Records drawn from a dataset
┌──

-- ==== Sys2Proof/Machine/Reals.lean ====
section
/-! DEFINITION. Exact evaluation of the spec's formulas: quantities as rational numbers, rounded once to q40 by R176, with
the square roots and the factor √3 that the motor formulas use (R203). -/

namespace Sys2Proof.Machine

/-- The value of a q40 number of LSB. -/
def qr (x : Int) : Rat := mkRat x (2 ^ 24)

/-- A rational number rounded to the nearest integer, ties away from zero. -/
def nearest (r : Rat) : Int := rnaDiv r.num r.den

/-- A rational number rounded down. -/
def floorRat (r : Rat) : Int := r.num / (r.den : Int)

/-- A rational number rounded up. -/
def ceilRat (r : Rat) : Int := -((-r.num) / (r.den : Int))

/-- A rational number as q40 LSB, rounded once and saturated (R176). -/
def rq (r : Rat) : Int := satQ (nearest (r * (2 ^ 24 : Int)))

/-- How many of the exact results saturate where each is rounded once to q40 (R176). -/
def hitsOf (rs : List Rat) : Nat := (rs.filter (fun r => satHit (nearest (r * (2 ^ 24 : Int))))).length

/-- The integer part, rounded down, of n·√3. -/
def floorSqrt3 (n : Int) : Int :=
  if 0 ≤ n then (isqrt (3 * n.natAbs * n.natAbs) : Int) else -((isqrt (3 * n.natAbs * n.natAbs) : Int) + 1)

/-- a + b·√3 as q40 LSB, rounded once and saturated. -/
def rq3 (a b : Rat) : Int :=
  let x := a * (2 ^ 24 : Int)
  let y := b * (2 ^ 24 : Int)
  let d : Int := (x.den : Int) * y.den
  let n := x.num * y.den
  let m := y.num * x.den
  if m = 0 then satQ (rnaDiv n d) else satQ ((2 * n + floorSqrt3 (2 * m) + d) / (2 * d))

/-- r / √3 as q40 LSB. -/
def rqOverSqrt3 (r : Rat) : Int := rq3 0 (r / 3)

/-- The square root of a rational number as q40 LSB, rounded down (R203); 0 for a negative one. -/
def sqrtDown (r : Rat) : Int :=
  if r < 0 then 0 else satQ (isqrt (floorRat (r * (2 ^ 48 : Int))).toNat)

/-- Clamped symmetrically, as qsat of R177 does: |m| with the least value taken as the largest. -/
def qsatV (x m : Int) : Int :=
  let a := min (m.natAbs : Int) qMax
  if a < x then a else if x < -a then -a else x

/-- A rational number held within two bounds. -/
def clampRat (lo hi x : Rat) : Rat := if x < lo then lo else if hi < x then hi else x

/-- Nanoseconds as seconds. -/
def secs (ns : Nat) : Rat := mkRat ns 1000000000

/-- An angle in rad as turn32, rounded once, modulo 2^32, with 2π as R560 takes it. -/
def turnsOf (rad : Rat) : Word := BitVec.ofInt 32 (nearest (rad * (2 ^ 64 : Int) / k2pi))

/-- A signed turn32 value in rad, exactly, with 2π as R560 takes it. -/
def radOf (t : Int) : Rat := mkRat (t * k2pi) (2 ^ 64)

end Sys2Proof.Machine
end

└──

Work request
The result consists of the line with "negative one. -/" through the last line of the entries above, repeated exactly and with nothing else.

Response area
/-- The square root of a rational number as q40 LSB, rounded down (R203); 0 for a negative one. -/
def sqrtDown (r : Rat) : Int :=
  if r < 0 then 0 else satQ (isqrt (floorRat (r * (2 ^ 48 : Int))).toNat)

/-- Clamped symmetrically, as qsat of R177 does: |m| with the least value taken as the largest. -/
def qsatV (x m : Int) : Int :=
  let a := min (m.natAbs : Int) qMax
  if a < x then a else if x < -a then -a else x

/-- A rational number held within two bounds. -/
def clampRat (lo hi x : Rat) : Rat := if x < lo then lo else if hi < x then hi else x

/-- Nanoseconds as seconds. -/
def secs (ns : Nat) : Rat := mkRat ns 1000000000

/-- An angle in rad as turn32, rounded once, modulo 2^32, with 2π as R560 takes it. -/
def turnsOf (rad : Rat) : Word := BitVec.ofInt 32 (nearest (rad * (2 ^ 64 : Int) / k2pi))

/-- A signed turn32 value in rad, exactly, with 2π as R560 takes it. -/
def radOf (t : Int) : Rat := mkRat (t * k2pi) (2 ^ 64)

end Sys2Proof.Machine
end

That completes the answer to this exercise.